Work to complete :: Go through the records and give each one again exactly.

Given records ::
──────────

-- ==== Sys2Proof/Machine/HostLines.lean ====
section
/-! DEFINITION. The spec's host notation (spec/30_encoding.md R79, R80) as functions that give bus transactions. Shorthand only: the
block sees the expanded transactions (R80). -/

namespace Sys2Proof.Machine

/-- `W32 <off>, v` (R79). -/
def lineW32 (c : Config) (off : Nat) (v : Word) : HostEvent := .write (busAddress c off) 4 v

/-- `W8 <off>, b` (R79). -/
def lineW8 (c : Config) (off : Nat) (b : Byte) : HostEvent := .write (busAddress c off) 1 (b.setWidth 32)

/-- `R32 <off>` (R79). -/
def lineR32 (c : Config) (off : Nat) : HostEvent := .read (busAddress c off) 4

/-- `R8 <off>` (R79). -/
def lineR8 (c : Config) (off : Nat) : HostEvent := .read (busAddress c off) 1

/-- `CMD <MNEMONIC>`: the word of R71 written to CMD (R79). -/
def lineCmd (c : Config) (i : Instr) : HostEvent := lineW32 c Reg.cmd.offset (encode i)

/-- The mnemonics of R71 and the source's function names as aliases (R79). -/
def commandNamed (name : String) : Option Instr :=
  if name = "HEX_DECODE" ∨ name = "decode" then some .hexDecode
  else if name = "B64_ENCODE" ∨ name = "encode" ∨ name = "bytes_to_base64" then some .b64Encode
  else if name = "HEX_TO_B64" ∨ name = "hex_to_base64" then some .hexToB64
  else if name = "XOR_HEX" ∨ name = "xor_hex" then some .xorHex
  else if name = "HEX_ENCODE" then some .hexEncode
  else none

/-- `W8 <off>+i, b_i` for `i` from 0 up (R80). -/
def linesW8 (c : Config) (off : Nat) : List Byte → List HostEvent
  | [] => []
  | b :: bs => lineW8 c off b :: linesW8 c (off + 1) bs

/-- `LOADA [b0, b1, ...]` (R80). -/
def loadA (c : Config) (bs : List Byte) : List HostEvent :=
  linesW8 c bufABase bs ++ [lineW32 c Reg.lenA.offset (BitVec.ofNat 32 bs.length)]

/-- `LOADB [b0, b1, ...]` (R80). -/
def loadB (c : Config) (bs : List Byte) : List HostEvent :=
  linesW8 c bufBBase bs ++ [lineW32 c Reg.lenB.offset (BitVec.ofNat 32 bs.length)]

/-- `READOUT`, where the read of LEN_OUT gives `n` (R80). -/
def readOut (c : Config) (n : Nat) : List HostEvent :=
  lineR32 c Reg.lenOut.offset :: (List.range n).map (fun i => lineR8 c (bufOutBase + i))

/-- `CHECK` (R80). -/
def checkStatus (c : Config) : HostEvent := lineR32 c Reg.status.offset

/-- The octets of a text of ASCII characters (R9, R14). -/
def octetsOf (t : String) : List Byte := t.toList.map (fun ch => BitVec.ofNat 8 ch.toNat)

end Sys2Proof.Machine
end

──────────

Problem solution ::
-- ==== Sys2Proof/Machine/HostLines.lean ====
section
/-! DEFINITION. The spec's host notation (spec/30_encoding.md R79, R80) as functions that give bus transactions. Shorthand only: the
block sees the expanded transactions (R80). -/

namespace Sys2Proof.Machine

/-- `W32 <off>, v` (R79). -/
def lineW32 (c : Config) (off : Nat) (v : Word) : HostEvent := .write (busAddress c off) 4 v

/-- `W8 <off>, b` (R79). -/
def lineW8 (c : Config) (off : Nat) (b : Byte) : HostEvent := .write (busAddress c off) 1 (b.setWidth 32)

/-- `R32 <off>` (R79). -/
def lineR32 (c : Config) (off : Nat) : HostEvent := .read (busAddress c off) 4

/-- `R8 <off>` (R79). -/
def lineR8 (c : Config) (off : Nat) : HostEvent := .read (busAddress c off) 1

/-- `CMD <MNEMONIC>`: the word of R71 written to CMD (R79). -/
def lineCmd (c : Config) (i : Instr) : HostEvent := lineW32 c Reg.cmd.offset (encode i)

/-- The mnemonics of R71 and the source's function names as aliases (R79). -/
def commandNamed (name : String) : Option Instr :=
  if name = "HEX_DECODE" ∨ name = "decode" then some .hexDecode
  else if name = "B64_ENCODE" ∨ name = "encode" ∨ name = "bytes_to_base64" then some .b64Encode
  else if name = "HEX_TO_B64" ∨ name = "hex_to_base64" then some .hexToB64
  else if name = "XOR_HEX" ∨ name = "xor_hex" then some .xorHex
  else if name = "HEX_ENCODE" then some .hexEncode
  else none

/-- `W8 <off>+i, b_i` for `i` from 0 up (R80). -/
def linesW8 (c : Config) (off : Nat) : List Byte → List HostEvent
  | [] => []
  | b :: bs => lineW8 c off b :: linesW8 c (off + 1) bs

/-- `LOADA [b0, b1, ...]` (R80). -/
def loadA (c : Config) (bs : List Byte) : List HostEvent :=
  linesW8 c bufABase bs ++ [lineW32 c Reg.lenA.offset (BitVec.ofNat 32 bs.length)]

/-- `LOADB [b0, b1, ...]` (R80). -/
def loadB (c : Config) (bs : List Byte) : List HostEvent :=
  linesW8 c bufBBase bs ++ [lineW32 c Reg.lenB.offset (BitVec.ofNat 32 bs.length)]

/-- `READOUT`, where the read of LEN_OUT gives `n` (R80). -/
def readOut (c : Config) (n : Nat) : List HostEvent :=
  lineR32 c Reg.lenOut.offset :: (List.range n).map (fun i => lineR8 c (bufOutBase + i))

/-- `CHECK` (R80). -/
def checkStatus (c : Config) : HostEvent := lineR32 c Reg.status.offset

/-- The octets of a text of ASCII characters (R9, R14). -/
def octetsOf (t : String) : List Byte := t.toList.map (fun ch => BitVec.ofNat 8 ch.toNat)

end Sys2Proof.Machine
end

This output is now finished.